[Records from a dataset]
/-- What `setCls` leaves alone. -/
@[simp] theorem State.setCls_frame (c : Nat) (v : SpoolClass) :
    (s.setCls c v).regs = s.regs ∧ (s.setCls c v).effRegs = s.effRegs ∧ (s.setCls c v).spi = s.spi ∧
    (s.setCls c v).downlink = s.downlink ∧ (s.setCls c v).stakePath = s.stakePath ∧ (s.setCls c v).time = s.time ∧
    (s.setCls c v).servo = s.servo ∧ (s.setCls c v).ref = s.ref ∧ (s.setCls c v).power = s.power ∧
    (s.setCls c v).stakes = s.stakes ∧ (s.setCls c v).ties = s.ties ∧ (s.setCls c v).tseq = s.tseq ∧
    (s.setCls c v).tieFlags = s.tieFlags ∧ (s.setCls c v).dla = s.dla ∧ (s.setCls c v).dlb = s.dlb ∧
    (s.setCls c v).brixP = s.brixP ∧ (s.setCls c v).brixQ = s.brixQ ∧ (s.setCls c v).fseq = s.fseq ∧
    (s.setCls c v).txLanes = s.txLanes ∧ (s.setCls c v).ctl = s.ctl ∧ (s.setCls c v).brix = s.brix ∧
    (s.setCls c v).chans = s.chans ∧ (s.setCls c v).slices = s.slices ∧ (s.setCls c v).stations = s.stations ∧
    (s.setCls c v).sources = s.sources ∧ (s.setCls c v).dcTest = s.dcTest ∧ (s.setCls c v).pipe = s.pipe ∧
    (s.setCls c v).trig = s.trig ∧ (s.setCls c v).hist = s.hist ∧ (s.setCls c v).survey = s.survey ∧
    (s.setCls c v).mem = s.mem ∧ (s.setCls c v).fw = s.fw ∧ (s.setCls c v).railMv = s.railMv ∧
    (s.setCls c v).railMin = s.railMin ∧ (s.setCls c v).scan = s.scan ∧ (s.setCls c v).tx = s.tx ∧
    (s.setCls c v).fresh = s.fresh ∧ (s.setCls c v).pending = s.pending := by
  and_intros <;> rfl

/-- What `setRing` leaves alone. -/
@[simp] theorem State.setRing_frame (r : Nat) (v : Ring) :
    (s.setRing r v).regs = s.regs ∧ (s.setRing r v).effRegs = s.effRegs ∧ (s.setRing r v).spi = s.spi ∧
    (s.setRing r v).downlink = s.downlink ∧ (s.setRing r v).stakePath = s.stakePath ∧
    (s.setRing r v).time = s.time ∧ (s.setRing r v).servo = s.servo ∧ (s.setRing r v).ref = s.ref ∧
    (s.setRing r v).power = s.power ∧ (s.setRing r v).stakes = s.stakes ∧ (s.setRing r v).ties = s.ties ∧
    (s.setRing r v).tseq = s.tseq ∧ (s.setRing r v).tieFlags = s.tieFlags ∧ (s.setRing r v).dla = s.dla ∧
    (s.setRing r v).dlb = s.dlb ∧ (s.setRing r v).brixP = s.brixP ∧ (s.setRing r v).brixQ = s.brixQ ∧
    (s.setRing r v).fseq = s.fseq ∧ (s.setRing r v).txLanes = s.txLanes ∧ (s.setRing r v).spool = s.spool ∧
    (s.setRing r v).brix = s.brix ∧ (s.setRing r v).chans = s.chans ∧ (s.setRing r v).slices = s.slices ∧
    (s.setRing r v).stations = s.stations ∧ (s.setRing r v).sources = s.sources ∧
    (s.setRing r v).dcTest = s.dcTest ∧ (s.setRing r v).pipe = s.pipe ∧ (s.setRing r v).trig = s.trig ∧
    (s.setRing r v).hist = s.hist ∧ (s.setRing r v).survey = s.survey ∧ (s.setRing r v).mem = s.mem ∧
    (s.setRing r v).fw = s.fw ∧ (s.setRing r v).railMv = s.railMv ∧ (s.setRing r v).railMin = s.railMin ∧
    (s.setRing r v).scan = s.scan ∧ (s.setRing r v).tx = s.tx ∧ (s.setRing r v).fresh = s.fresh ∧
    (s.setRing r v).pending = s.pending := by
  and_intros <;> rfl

---

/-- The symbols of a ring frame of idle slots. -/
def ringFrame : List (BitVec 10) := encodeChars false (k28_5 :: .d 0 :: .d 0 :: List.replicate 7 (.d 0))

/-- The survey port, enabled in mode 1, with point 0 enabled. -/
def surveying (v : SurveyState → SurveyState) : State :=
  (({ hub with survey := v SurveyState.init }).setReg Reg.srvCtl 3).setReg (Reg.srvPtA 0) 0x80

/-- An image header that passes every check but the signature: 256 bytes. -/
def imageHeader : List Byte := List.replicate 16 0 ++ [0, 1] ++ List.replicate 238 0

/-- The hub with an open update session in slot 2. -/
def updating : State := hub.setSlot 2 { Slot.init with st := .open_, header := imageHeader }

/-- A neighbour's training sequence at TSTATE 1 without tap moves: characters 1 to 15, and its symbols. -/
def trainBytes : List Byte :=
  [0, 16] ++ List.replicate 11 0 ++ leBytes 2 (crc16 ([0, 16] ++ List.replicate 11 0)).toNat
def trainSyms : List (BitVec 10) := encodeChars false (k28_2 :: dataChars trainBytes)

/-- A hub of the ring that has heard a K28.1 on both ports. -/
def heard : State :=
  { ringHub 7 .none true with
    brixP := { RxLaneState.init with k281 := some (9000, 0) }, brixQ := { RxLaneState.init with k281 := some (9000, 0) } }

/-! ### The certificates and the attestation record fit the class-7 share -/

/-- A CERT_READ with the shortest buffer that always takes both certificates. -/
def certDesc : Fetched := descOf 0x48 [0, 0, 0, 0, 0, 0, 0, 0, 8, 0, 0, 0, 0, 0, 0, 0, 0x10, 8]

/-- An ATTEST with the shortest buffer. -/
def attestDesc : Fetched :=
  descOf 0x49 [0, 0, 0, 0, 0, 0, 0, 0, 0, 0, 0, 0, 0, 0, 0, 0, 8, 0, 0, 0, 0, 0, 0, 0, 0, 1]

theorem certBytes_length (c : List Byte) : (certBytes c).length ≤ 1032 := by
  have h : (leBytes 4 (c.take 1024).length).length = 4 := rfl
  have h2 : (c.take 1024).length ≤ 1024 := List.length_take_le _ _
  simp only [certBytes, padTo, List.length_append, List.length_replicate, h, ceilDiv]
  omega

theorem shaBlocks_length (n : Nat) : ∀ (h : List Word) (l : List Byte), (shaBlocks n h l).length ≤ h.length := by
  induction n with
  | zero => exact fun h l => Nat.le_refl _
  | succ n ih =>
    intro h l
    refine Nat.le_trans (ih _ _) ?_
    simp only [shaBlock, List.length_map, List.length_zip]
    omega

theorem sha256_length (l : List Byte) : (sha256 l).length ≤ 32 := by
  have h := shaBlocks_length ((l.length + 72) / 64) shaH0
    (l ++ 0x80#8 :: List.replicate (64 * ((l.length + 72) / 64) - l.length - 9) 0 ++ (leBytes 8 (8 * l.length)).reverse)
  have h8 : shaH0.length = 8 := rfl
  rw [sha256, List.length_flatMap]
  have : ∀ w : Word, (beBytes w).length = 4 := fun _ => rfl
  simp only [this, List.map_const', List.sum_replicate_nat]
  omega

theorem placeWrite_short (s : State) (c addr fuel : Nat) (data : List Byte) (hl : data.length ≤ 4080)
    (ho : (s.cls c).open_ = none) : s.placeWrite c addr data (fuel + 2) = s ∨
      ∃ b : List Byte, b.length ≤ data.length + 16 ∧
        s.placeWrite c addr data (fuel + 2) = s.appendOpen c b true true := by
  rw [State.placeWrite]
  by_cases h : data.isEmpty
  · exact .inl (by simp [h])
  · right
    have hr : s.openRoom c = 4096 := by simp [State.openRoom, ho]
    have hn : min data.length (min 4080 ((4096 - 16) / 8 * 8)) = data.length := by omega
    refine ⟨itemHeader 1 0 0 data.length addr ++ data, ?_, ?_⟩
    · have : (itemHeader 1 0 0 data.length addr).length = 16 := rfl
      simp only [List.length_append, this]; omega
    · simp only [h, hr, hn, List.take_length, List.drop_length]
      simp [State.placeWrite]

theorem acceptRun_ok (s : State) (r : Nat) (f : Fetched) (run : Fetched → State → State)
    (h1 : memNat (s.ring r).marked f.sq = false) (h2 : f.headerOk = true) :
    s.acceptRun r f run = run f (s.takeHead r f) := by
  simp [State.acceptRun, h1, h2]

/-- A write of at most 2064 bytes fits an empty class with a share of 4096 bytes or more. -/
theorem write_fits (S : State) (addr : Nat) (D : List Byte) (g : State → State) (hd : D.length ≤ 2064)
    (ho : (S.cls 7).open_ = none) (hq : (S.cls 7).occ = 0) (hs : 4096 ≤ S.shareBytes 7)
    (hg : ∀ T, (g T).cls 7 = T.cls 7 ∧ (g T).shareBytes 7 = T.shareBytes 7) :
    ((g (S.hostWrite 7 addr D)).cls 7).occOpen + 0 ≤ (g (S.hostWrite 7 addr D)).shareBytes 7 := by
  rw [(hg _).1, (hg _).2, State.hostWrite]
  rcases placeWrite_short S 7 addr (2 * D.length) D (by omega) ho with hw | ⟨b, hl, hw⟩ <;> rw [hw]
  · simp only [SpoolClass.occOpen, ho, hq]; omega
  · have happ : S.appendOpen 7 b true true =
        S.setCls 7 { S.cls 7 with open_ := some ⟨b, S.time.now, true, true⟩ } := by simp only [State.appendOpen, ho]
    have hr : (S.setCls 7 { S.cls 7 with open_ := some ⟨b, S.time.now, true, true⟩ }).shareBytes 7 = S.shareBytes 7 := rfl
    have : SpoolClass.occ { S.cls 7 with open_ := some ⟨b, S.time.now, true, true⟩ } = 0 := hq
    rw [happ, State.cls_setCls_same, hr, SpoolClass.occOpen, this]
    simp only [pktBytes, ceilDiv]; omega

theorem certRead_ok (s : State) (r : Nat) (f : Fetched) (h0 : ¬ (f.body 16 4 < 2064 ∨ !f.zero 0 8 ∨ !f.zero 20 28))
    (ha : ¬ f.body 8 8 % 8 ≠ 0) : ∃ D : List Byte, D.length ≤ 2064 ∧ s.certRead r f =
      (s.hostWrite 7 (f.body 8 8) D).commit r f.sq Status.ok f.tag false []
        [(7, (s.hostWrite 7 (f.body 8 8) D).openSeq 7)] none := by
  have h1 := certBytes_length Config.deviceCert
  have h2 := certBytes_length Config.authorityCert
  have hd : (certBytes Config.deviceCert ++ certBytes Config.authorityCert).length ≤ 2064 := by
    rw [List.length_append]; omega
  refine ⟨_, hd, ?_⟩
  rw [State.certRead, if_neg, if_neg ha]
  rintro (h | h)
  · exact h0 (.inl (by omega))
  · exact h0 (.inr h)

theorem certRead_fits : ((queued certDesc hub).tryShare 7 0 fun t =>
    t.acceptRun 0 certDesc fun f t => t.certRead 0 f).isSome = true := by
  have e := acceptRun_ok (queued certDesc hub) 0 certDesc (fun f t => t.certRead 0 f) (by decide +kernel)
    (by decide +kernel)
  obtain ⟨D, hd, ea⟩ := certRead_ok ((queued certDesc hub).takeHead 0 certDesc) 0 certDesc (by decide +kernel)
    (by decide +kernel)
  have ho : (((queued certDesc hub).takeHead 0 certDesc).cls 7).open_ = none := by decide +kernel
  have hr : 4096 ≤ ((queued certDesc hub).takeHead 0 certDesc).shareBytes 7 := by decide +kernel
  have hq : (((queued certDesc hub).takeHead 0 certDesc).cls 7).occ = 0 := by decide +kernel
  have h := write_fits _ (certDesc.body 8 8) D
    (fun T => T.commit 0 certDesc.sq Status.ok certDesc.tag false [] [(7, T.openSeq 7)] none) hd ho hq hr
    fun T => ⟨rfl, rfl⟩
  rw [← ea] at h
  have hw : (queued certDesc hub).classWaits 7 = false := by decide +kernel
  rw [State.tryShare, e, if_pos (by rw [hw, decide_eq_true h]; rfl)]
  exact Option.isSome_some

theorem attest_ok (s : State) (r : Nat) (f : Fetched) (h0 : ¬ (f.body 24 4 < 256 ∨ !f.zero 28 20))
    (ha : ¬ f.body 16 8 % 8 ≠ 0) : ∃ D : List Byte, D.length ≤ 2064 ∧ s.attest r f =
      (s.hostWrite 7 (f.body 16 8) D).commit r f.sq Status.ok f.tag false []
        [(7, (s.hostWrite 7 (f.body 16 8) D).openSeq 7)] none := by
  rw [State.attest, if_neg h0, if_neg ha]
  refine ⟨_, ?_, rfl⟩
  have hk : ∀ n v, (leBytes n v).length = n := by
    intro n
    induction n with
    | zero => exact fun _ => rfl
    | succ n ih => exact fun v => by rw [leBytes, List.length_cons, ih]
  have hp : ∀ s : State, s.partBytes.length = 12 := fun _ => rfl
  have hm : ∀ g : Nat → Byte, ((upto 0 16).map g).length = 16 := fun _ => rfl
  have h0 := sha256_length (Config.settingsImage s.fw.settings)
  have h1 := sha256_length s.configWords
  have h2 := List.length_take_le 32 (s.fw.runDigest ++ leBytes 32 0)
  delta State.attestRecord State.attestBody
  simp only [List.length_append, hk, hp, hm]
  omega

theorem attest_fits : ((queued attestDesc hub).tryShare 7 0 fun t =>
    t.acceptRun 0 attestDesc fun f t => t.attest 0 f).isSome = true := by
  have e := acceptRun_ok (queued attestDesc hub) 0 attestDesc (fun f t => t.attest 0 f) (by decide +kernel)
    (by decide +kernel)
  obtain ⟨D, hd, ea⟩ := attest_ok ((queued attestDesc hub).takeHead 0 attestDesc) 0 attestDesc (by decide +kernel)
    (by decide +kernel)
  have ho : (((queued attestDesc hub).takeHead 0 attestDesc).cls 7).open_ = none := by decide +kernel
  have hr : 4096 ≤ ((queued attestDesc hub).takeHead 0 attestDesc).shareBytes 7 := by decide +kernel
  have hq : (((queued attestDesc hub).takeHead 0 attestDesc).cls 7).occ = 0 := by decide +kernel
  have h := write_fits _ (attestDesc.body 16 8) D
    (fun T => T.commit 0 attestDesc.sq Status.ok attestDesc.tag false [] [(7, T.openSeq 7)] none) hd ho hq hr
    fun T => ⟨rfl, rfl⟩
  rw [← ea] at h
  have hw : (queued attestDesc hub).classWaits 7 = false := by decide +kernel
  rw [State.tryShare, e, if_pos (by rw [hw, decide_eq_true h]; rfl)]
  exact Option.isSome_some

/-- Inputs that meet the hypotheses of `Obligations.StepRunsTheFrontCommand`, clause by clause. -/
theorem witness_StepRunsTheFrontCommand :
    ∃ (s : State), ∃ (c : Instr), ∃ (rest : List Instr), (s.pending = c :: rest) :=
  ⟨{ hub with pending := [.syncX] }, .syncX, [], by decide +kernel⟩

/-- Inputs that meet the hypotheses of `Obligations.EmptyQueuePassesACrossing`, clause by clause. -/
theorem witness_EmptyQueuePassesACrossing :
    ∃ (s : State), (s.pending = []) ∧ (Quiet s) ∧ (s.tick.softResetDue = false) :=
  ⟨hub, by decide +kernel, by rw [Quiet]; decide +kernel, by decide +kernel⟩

* * *

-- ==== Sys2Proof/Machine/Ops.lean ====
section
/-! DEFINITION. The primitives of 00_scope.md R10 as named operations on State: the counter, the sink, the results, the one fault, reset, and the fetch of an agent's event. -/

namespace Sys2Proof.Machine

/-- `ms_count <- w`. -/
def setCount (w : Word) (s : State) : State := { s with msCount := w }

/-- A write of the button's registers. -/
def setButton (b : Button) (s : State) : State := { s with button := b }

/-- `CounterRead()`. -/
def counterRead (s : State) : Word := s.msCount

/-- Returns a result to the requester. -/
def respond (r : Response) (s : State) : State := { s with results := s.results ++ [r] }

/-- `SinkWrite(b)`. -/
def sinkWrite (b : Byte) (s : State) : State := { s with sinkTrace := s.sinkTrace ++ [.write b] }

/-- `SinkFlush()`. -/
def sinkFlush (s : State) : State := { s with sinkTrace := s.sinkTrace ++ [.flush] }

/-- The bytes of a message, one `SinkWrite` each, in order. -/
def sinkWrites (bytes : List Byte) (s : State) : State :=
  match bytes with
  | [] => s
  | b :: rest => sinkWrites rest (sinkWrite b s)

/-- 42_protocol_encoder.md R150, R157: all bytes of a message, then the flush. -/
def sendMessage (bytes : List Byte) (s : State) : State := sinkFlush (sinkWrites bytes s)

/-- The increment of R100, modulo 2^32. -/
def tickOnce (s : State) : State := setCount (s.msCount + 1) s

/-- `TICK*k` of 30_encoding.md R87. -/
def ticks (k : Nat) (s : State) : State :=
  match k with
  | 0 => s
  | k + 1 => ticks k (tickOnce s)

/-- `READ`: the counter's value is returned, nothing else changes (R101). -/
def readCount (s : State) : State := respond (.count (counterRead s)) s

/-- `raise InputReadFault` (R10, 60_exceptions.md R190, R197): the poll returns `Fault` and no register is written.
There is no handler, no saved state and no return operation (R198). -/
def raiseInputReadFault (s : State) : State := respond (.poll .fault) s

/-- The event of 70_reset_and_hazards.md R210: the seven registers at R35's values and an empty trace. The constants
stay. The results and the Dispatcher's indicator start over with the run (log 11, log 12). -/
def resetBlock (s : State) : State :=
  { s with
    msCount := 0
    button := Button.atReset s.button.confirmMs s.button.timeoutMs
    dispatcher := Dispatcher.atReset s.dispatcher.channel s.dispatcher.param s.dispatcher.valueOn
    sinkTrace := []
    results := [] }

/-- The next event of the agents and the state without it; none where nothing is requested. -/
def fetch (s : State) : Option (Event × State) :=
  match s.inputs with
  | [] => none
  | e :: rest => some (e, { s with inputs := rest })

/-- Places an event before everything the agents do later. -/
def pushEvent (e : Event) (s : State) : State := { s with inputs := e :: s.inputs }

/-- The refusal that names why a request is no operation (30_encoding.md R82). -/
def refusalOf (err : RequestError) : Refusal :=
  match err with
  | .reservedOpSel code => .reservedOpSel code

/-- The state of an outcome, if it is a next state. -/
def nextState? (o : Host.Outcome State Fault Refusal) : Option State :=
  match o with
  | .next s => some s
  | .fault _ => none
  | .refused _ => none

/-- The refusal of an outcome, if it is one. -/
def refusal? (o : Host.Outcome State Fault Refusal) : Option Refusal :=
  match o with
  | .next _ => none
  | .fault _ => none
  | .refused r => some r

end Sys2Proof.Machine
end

--- ACTIVITY ---
The required output is every line above from the one with "(s.setCls c v).railMin" down to the one with "(s.setRing r v).power", restated word for word, ends included.

--- SOLUTION BELOW ---
    (s.setCls c v).railMin = s.railMin ∧ (s.setCls c v).scan = s.scan ∧ (s.setCls c v).tx = s.tx ∧
    (s.setCls c v).fresh = s.fresh ∧ (s.setCls c v).pending = s.pending := by
  and_intros <;> rfl

/-- What `setRing` leaves alone. -/
@[simp] theorem State.setRing_frame (r : Nat) (v : Ring) :
    (s.setRing r v).regs = s.regs ∧ (s.setRing r v).effRegs = s.effRegs ∧ (s.setRing r v).spi = s.spi ∧
    (s.setRing r v).downlink = s.downlink ∧ (s.setRing r v).stakePath = s.stakePath ∧
    (s.setRing r v).time = s.time ∧ (s.setRing r v).servo = s.servo ∧ (s.setRing r v).ref = s.ref ∧
    (s.setRing r v).power = s.power ∧ (s.setRing r v).stakes = s.stakes ∧ (s.setRing r v).ties = s.ties ∧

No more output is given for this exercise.